Acting U.S. Attorney Joon H. Kim stated:  “False and fraudulent voter registrations have no place in our democracy.  As the sentences imposed on Shalom Lamm and Kenneth Nakdimen show, those who try to undermine the integrity of our elections will be prosecuted and punished.”

According to the allegations contained in the Indictment, as well as statements made in related court filings and proceedings:

Starting in 2006, LAMM and NAKDIMEN, real estate developers, sought to build and sell real estate in Bloomingburg, New York.  From these real estate development projects, LAMM, NAKDIMEN, and others hoped for and anticipated making hundreds of millions of dollars.  But by late 2013, the first of their real estate developments had met local opposition, and still remained under construction and uninhabitable.  When met with resistance, rather than seek to advance their real estate development project through legitimate means, LAMM, NAKDIMEN, and others instead decided to corrupt the democratic electoral process in Bloomingburg by falsely registering voters and paying bribes for voters who would help elect public officials favorable to their project.

Specifically, in advance of an election in March 2014 for Mayor of Bloomingburg and other local officials, LAMM, NAKDIMEN, and others, and people working on their behalf, developed and worked on a plan to falsely register numerous people who were not entitled to register and vote in Bloomingburg because they actually lived elsewhere.  Those people included some who never intended to live in Bloomingburg, some who had never kept a home in Bloomingburg, and indeed, some who had never set foot in Bloomingburg.  LAMM, NAKDIMEN, and others took steps to cover up their scheme to register voters who did not actually live in Bloomingburg by, among other things, creating and back-dating false leases and placing items like toothbrushes and toothpaste in unoccupied apartments to make it seem as if the falsely registered voters lived there.

LAMM, NAKDIMEN, and others also bribed potential voters by offering payments, subsidies, and other items of value to get non-residents of Bloomingburg to register unlawfully and vote there. 
   
In addition to the prison terms, LAMM, 58, of Bloomingburg, New York, was sentenced to one year of supervised release, a $20,000 fine, and 400 hours of community service and NAKDIMEN, 64, of Monsey, New York, was also ordered to pay a $20,000 fine and 400 hours of community service.

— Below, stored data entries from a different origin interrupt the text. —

/-! ### Ports and targets (R39, R177) -/

/-- Replace port `p`. -/
def State.setPort (s : State) (p : Nat) (v : Port) : State := { s with ports := mapSet s.ports p v {} }

/-- Detector `d`. -/
def State.det (s : State) (d : Nat) : Det := mapGet s.dets d {}

/-- Replace detector `d`. -/
def State.setDet (s : State) (d : Nat) (v : Det) : State := { s with dets := mapSet s.dets d v {} }

/-- The inbound detector of a north port. -/
def northIn (k : Nat) : Nat := 2 * k

/-- The inbound and outbound detectors of a south port. -/
def southIn (k : Nat) : Nat := 2 * (1024 + k)
def southOut (k : Nat) : Nat := 2 * (1024 + k) + 1

/-- The attenuation in force at a port (R39): none in the rest pattern, where no loop runs and the port element
stands at its least attenuation (R35, log 75). -/
def State.attenInForce (s : State) (p : Nat) : Nat :=
  if s.loopsStarted ∧ s.power.watchOn then s.attenNow s.active p else 0

/-- A target kept within the travel window: no reference leaves it (R132). -/
def State.inWindowOf (s : State) (e : Nat) (t : Int) : Nat := (clampInt (s.prof e 0x0C) (s.prof e 0x0D) t).toNat

/-- The calibrated target of an element under a configuration (R138). -/
def State.routeTarget (s : State) (c : Cfg) (e : Nat) : Nat :=
  s.inWindowOf e (if e < 9728 then s.stateTravel e (c.route e) else s.attenTravel e (s.attenNow c (e - 9728)))

/-- The target with the element's trim offset. -/
def State.offsetTarget (s : State) (e : Nat) : Nat :=
  s.inWindowOf e ((s.routeTarget s.active e : Int) + (s.elem e).offset)

/-- Give an element a target for the next hold boundary; `set` is when ELEM_TARGET_SET wrote it. -/
def queueTarget (e t : Nat) (set : Option Nat) (s : State) : State :=
  let x := s.elem e
  if x.targetPending.isEmpty ∧ x.target = t ∧ set.isNone then s
  else s.setElem e { x with targetPending := (t, set) :: x.targetPending }

/-- A port's attenuation may have changed: its element takes the new target at the next hold boundary.
R39 does not reach an element in MANUAL, and no loop runs before the first commit. -/
def refreshPort (p : Nat) (s : State) : State :=
  let e := portElem p
  if (s.elem e).mode.runs then queueTarget e (s.routeTarget s.active e) none s else s

/-! ### Legs -/

/-- What the engine keeps about a leg. -/
def State.leg (s : State) (id : Nat) : LegSt := mapGet s.legs id {}

/-- Replace it. -/
def State.setLeg (s : State) (id : Nat) (v : LegSt) : State := { s with legs := mapSet s.legs id v {} }

/-- The leg's south outbound comparator is lit. -/
def State.legLit (s : State) (id : Nat) : Bool := (s.det (southOut (s.active.slot id).south)).lit

/-- The legs of the active configuration through an element that are TRIMMING or, with `held`, also
SUSPENDED. -/
def State.trimmedThrough (s : State) (held : Bool) (e : Nat) : List Nat :=
  ((s.active.legsThrough e).filter fun p =>
    let t := (s.leg p.1).trim
    decide (t = .trimming) || (held && decide (t = .suspended))).map fun p => p.1

/-- Discard the offset of an element once no leg through it is TRIMMING or SUSPENDED (R173). -/
def dropOffset (e : Nat) (s : State) : State :=
  let x := s.elem e
  if x.offset = 0 ∨ !(s.trimmedThrough true e).isEmpty then s
  else
    let s1 := s.setElem e { x with offset := 0, etaRun := 0, rangeRun := 0, etaRaised := false,
                                   limitRaised := false }
    if x.mode.runs then queueTarget e (s1.routeTarget s1.active e) none s1 else s1

/-- A leg's trim is OFF. -/
def trimOffLeg (id : Nat) (s : State) : State :=
  s.setLeg id { s.leg id with trim := .off, cause := 0, qualified := false, toSettling := false, window := [], updates := [] }

/-- The path of a leg that has left trim: its offsets are discarded, and its south port is back at ATTEN_SET. -/
def trimOffPath (x : Slot) (s : State) : State :=
  let s1 := forEach dropOffset x.fabricElems s
  let p := 1024 + x.south
  refreshPort p (s1.setPort p { s1.port p with atten := none })

/-- A leg leaves trim. -/
def trimOff (id : Nat) (s : State) : State :=
  if (s.leg id).trim = .off then s else trimOffPath (s.active.slot id) (trimOffLeg id s)

/-- The leg counts as settled for trim (R173). -/
def State.legSettled (s : State) (id : Nat) : Bool :=
  s.loopsStarted && (decide ((s.leg id).state = .settled) || decide ((s.leg id).state = .degraded))

/-- A settled, lit leg enters QUALIFYING while trim is enabled (R173). -/
def tryQualify (id : Nat) (s : State) : State :=
  let l := s.leg id
  if l.trim = .off ∧ (s.active.slot id).isLeg ∧ s.legSettled id ∧ s.legLit id ∧ s.obj 0x5200 1 = 1 then
    s.setLeg id { l with trim := .qualifying, qualAt := s.time.elapsed, qualified := false }
  else s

Mr. Kim praised the outstanding investigative work of the FBI-Hudson Valley White Collar Crime Task Force, the Sullivan County District Attorney’s Office, the Sullivan County Sherriff’s Office, the Orange County Sheriff’s Office, the Orange County District Attorney’s Office, the Internal Revenue Service, and the United States Postal Inspection Service.  Mr. Kim also thanked the Department of Justice’s Public Integrity Section, Election Crimes Branch, for its assistance in the case.